Assignment =>
Scan the entries below. Return every line that includes "inUse".

Stored data entries:
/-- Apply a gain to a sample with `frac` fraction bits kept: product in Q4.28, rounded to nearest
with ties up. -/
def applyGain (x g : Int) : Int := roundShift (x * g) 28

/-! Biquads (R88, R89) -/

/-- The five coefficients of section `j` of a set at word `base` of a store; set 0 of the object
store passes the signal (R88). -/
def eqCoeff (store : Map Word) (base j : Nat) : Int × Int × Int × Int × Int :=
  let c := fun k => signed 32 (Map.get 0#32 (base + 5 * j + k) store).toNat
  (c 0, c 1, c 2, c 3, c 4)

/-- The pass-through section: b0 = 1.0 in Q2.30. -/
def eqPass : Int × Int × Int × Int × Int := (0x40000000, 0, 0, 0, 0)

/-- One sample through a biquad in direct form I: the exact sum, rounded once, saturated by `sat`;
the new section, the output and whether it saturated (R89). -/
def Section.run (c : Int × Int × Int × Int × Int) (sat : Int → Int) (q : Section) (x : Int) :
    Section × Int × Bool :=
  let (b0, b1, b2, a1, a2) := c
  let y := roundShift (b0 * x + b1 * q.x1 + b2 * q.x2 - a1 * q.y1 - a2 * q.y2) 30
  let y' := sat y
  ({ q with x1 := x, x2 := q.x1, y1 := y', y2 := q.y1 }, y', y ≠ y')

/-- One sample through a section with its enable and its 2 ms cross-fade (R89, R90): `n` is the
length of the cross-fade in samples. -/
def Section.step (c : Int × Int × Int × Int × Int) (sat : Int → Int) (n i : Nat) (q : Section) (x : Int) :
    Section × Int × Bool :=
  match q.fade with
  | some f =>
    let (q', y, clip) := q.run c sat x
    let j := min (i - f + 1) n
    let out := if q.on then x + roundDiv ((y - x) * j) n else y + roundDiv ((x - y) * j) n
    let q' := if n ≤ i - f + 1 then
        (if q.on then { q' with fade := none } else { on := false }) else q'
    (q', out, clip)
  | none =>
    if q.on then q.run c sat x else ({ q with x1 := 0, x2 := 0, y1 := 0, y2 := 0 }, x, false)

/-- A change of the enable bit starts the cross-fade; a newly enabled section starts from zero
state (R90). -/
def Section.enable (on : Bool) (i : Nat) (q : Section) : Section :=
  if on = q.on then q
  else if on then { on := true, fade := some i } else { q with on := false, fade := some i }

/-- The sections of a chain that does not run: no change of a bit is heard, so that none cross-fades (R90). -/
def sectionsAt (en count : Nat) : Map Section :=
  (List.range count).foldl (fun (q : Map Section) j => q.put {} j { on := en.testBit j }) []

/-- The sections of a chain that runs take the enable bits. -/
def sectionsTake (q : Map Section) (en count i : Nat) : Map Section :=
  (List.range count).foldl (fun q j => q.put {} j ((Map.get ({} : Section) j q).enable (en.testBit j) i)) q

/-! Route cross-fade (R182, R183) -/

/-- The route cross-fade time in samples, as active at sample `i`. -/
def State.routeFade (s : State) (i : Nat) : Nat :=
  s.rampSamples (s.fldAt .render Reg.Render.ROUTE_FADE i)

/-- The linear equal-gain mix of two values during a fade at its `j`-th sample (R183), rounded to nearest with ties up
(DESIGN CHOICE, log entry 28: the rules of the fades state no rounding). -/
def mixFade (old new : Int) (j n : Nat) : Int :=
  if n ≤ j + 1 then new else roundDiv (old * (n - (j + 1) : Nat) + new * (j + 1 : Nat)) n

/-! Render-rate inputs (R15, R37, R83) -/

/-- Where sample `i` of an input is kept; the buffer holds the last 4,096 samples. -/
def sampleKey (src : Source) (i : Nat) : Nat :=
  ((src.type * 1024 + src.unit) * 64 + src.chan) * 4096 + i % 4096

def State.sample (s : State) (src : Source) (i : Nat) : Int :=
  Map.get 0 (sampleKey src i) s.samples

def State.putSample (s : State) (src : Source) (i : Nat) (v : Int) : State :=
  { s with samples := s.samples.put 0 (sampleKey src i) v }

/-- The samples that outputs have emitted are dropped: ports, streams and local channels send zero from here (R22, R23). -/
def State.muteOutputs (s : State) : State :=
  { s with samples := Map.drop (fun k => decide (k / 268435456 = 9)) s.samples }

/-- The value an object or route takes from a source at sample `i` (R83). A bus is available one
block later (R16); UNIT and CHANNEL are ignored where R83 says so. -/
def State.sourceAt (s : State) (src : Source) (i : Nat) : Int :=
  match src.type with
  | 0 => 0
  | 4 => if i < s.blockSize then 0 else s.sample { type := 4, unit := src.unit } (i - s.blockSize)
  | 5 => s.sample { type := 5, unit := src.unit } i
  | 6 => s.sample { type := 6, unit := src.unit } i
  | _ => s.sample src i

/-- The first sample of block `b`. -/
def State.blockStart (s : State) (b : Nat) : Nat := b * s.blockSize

* * *

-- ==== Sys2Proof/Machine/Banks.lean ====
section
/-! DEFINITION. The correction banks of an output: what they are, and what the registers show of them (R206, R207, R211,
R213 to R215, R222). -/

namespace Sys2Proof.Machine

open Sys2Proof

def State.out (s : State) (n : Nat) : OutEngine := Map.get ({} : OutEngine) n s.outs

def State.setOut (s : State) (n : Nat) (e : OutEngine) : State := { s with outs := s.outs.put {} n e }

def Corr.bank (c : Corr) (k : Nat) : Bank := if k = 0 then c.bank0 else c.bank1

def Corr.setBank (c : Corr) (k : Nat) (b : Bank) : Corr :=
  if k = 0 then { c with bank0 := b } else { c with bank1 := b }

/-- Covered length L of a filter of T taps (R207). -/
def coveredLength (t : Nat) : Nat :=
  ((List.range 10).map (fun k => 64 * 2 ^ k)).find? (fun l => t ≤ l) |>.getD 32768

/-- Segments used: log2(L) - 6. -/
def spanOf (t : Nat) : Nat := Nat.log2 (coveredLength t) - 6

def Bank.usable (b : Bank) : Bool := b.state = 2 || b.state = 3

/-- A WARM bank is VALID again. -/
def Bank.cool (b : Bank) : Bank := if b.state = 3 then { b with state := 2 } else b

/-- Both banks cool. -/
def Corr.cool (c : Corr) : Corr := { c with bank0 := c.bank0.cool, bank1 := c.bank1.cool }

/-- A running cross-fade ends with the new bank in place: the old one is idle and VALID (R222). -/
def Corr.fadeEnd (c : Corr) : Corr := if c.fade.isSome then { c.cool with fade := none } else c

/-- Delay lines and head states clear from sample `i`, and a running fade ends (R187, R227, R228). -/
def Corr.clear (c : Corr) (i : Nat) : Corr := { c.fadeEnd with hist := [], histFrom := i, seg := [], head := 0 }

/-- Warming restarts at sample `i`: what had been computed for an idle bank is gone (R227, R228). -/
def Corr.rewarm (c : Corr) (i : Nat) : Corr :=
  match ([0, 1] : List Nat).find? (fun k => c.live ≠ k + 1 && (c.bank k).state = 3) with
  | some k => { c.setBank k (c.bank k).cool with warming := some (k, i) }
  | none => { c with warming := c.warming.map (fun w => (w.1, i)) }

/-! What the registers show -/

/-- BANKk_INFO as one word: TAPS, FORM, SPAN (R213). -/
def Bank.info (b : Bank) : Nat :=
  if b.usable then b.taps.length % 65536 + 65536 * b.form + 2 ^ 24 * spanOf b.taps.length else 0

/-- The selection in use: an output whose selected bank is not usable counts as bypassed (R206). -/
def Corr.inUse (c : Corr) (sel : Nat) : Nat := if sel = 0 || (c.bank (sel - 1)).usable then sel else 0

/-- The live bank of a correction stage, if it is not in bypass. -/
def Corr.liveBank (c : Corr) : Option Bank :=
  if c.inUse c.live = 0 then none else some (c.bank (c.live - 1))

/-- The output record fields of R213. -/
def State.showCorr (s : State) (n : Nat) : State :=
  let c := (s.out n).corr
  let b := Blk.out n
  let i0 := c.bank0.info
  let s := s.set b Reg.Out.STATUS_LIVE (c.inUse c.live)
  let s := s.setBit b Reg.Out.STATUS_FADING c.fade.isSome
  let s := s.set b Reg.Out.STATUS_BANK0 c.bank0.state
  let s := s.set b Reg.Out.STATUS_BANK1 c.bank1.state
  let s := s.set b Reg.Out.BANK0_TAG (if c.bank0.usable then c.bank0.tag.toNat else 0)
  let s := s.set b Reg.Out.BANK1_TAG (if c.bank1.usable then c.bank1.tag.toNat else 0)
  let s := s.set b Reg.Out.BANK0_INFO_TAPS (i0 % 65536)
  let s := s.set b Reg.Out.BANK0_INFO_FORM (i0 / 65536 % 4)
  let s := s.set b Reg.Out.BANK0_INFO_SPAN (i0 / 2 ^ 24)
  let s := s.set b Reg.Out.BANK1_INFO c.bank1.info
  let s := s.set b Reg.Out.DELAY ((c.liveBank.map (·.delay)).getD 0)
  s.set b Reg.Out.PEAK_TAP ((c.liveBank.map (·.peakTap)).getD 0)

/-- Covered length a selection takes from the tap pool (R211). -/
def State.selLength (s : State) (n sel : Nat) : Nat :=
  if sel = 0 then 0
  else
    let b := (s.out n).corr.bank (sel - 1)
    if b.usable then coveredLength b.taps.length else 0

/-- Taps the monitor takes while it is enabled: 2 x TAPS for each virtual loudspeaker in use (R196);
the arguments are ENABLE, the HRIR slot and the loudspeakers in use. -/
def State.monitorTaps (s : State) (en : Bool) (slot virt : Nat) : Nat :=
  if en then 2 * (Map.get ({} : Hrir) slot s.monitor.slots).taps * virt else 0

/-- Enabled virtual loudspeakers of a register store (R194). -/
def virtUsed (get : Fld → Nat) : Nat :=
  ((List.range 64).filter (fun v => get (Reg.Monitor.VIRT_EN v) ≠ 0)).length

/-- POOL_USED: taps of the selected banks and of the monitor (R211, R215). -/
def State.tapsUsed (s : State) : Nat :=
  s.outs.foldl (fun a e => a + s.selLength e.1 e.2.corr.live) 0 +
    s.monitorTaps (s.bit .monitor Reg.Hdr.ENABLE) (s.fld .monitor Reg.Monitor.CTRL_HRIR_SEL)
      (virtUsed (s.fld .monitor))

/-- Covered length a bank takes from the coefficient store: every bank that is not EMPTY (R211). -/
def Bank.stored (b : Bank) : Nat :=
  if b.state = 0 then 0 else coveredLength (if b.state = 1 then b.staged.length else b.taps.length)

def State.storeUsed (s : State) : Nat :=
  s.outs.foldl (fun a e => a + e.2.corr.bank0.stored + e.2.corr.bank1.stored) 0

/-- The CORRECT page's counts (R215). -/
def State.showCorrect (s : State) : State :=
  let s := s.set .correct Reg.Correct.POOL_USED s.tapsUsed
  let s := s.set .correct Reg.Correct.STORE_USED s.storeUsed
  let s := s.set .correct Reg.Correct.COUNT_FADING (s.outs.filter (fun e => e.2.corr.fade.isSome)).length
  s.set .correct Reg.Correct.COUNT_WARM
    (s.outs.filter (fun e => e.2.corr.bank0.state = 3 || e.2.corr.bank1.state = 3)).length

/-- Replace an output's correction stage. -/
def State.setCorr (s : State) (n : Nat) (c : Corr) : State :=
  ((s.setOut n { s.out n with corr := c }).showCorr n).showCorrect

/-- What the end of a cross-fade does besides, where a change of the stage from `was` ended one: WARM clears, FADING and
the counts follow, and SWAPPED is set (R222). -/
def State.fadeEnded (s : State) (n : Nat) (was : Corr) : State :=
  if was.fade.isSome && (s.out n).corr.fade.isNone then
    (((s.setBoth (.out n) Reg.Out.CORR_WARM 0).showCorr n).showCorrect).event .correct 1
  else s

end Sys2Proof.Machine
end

Exercise solution =>
def Corr.inUse (c : Corr) (sel : Nat) : Nat := if sel = 0 || (c.bank (sel - 1)).usable then sel else 0
  if c.inUse c.live = 0 then none else some (c.bank (c.live - 1))
  let s := s.set b Reg.Out.STATUS_LIVE (c.inUse c.live)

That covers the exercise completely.